-------- Available records --------

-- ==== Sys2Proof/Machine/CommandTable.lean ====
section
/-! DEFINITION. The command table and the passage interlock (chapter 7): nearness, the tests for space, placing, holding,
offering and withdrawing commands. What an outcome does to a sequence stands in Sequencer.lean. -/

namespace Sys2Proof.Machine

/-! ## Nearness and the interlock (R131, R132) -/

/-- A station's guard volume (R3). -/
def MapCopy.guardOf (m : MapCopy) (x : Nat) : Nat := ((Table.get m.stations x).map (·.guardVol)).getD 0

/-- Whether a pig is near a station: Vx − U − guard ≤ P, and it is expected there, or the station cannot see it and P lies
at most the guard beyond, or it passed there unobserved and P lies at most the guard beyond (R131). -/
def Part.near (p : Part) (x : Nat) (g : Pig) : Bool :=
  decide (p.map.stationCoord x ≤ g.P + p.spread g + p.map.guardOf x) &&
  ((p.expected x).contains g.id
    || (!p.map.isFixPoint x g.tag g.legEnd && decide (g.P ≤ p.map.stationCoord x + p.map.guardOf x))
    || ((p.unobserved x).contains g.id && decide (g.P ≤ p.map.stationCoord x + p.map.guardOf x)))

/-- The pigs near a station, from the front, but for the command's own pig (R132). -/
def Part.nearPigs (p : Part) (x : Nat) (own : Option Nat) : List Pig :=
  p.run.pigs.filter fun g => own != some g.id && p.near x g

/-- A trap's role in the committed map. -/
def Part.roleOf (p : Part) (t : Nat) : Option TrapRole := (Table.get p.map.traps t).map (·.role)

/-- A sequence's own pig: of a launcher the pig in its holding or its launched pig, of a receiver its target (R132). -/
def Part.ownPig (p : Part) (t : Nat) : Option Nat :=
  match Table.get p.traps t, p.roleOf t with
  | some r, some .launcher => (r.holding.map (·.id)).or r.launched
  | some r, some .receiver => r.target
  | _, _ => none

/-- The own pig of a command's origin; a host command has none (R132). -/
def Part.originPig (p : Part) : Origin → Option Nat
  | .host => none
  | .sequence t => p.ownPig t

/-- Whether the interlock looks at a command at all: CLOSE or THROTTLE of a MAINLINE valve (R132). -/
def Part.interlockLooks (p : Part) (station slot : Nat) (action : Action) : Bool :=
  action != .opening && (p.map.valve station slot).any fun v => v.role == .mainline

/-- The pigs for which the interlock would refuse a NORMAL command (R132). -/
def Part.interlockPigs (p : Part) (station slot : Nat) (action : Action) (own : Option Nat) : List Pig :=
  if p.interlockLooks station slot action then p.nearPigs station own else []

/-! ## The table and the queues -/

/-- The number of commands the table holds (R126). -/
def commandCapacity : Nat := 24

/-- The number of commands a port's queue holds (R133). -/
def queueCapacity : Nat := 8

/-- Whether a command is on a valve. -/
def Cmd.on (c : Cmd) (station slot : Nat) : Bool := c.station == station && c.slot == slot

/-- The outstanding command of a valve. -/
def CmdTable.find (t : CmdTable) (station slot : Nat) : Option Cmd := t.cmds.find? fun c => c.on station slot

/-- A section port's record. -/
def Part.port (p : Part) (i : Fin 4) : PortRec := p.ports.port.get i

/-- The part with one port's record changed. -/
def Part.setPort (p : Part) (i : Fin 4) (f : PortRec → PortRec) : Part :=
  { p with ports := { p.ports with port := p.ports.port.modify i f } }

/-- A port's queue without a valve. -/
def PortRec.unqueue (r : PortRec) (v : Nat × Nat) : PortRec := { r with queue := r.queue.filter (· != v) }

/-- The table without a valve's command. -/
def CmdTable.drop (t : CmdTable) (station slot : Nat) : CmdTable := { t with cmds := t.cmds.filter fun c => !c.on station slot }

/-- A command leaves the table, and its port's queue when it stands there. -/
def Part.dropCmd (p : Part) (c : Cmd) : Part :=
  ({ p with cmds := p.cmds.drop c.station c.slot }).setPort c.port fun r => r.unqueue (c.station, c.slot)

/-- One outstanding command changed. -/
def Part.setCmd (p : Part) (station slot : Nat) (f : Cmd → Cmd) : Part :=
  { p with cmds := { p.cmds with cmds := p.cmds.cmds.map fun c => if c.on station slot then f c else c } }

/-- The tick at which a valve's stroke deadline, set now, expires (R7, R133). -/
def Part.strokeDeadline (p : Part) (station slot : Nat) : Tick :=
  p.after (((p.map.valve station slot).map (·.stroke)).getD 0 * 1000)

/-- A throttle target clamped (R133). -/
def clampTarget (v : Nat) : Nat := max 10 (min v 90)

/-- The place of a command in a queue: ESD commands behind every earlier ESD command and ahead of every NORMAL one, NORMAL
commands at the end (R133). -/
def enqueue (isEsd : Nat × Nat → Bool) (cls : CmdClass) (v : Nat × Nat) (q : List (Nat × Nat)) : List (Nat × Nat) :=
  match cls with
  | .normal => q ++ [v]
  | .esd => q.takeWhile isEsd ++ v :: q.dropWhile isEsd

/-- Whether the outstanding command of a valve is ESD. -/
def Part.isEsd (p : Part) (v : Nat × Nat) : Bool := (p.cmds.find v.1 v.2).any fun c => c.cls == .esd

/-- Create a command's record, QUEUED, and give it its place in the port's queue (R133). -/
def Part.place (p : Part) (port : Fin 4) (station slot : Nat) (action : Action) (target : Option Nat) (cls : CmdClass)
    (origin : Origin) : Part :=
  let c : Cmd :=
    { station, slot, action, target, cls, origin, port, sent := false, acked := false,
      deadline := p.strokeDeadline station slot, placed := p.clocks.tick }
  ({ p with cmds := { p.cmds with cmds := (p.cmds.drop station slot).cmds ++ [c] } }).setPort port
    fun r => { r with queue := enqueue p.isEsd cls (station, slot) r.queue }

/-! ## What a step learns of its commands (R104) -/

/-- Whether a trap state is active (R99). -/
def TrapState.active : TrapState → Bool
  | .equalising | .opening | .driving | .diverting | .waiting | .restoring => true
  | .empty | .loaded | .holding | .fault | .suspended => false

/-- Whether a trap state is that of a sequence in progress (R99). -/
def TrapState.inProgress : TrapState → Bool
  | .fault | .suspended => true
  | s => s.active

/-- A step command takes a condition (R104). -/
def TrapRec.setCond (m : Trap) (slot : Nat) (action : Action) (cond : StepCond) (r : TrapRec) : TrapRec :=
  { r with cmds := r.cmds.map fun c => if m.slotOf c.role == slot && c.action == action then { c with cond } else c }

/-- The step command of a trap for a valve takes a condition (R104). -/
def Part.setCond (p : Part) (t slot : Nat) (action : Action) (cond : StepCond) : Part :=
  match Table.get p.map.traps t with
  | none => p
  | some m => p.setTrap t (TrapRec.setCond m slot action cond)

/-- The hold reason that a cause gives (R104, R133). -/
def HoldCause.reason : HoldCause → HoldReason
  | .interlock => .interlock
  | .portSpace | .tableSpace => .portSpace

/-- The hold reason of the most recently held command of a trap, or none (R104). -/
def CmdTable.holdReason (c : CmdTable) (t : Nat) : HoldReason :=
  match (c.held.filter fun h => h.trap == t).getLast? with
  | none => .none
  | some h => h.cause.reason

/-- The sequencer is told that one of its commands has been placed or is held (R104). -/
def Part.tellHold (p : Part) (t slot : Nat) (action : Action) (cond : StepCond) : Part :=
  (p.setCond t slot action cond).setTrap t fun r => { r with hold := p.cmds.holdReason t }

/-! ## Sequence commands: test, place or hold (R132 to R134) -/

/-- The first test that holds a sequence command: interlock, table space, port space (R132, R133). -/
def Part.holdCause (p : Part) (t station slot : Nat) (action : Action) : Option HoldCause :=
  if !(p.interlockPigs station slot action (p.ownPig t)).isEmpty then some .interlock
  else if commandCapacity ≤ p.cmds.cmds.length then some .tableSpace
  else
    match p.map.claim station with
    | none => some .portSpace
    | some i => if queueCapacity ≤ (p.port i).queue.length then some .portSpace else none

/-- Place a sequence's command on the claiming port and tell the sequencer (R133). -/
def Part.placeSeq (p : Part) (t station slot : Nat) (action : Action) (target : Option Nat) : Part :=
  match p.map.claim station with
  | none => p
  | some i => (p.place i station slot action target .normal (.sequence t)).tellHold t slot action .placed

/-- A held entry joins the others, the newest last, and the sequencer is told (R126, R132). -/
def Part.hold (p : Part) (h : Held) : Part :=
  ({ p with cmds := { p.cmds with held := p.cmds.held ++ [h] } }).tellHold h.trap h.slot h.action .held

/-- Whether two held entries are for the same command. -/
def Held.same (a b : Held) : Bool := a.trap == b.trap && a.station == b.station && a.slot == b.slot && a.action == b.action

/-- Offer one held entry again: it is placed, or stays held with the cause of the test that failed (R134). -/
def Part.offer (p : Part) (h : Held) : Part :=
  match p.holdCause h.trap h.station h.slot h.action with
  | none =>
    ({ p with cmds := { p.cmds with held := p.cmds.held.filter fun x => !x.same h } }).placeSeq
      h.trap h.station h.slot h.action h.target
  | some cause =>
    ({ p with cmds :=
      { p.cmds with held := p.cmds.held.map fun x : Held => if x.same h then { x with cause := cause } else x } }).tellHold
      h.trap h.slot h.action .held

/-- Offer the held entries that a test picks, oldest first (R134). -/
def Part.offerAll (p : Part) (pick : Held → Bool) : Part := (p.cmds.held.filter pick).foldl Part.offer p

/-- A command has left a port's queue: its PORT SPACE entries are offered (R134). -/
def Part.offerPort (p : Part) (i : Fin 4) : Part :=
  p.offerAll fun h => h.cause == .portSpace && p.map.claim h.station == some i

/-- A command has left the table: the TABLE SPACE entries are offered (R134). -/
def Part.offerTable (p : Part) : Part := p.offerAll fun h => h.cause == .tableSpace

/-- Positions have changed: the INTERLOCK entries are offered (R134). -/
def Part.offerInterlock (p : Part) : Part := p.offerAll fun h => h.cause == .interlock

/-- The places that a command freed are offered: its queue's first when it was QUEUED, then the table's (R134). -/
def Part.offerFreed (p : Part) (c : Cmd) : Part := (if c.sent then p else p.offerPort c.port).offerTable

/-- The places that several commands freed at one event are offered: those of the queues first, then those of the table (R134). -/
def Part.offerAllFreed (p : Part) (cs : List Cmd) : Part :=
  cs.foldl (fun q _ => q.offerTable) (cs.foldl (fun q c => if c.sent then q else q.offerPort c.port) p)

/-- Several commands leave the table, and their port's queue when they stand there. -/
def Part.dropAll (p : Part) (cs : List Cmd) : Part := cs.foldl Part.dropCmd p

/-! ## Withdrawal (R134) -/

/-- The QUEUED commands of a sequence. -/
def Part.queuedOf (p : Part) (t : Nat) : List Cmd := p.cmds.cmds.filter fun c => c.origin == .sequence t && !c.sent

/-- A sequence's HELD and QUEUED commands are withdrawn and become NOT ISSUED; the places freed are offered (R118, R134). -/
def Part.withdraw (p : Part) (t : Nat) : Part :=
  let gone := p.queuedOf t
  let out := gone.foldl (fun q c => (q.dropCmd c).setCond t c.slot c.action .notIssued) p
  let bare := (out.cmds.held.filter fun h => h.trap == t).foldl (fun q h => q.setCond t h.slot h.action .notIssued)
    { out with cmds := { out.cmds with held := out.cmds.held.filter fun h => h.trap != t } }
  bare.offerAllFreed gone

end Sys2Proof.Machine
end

--------

Assignment
Search the records for the word "same" and copy every line where it occurs.

Response
/-- Whether two held entries are for the same command. -/
def Held.same (a b : Held) : Bool := a.trap == b.trap && a.station == b.station && a.slot == b.slot && a.action == b.action
    ({ p with cmds := { p.cmds with held := p.cmds.held.filter fun x => !x.same h } }).placeSeq
      { p.cmds with held := p.cmds.held.map fun x : Held => if x.same h then { x with cause := cause } else x } }).tellHold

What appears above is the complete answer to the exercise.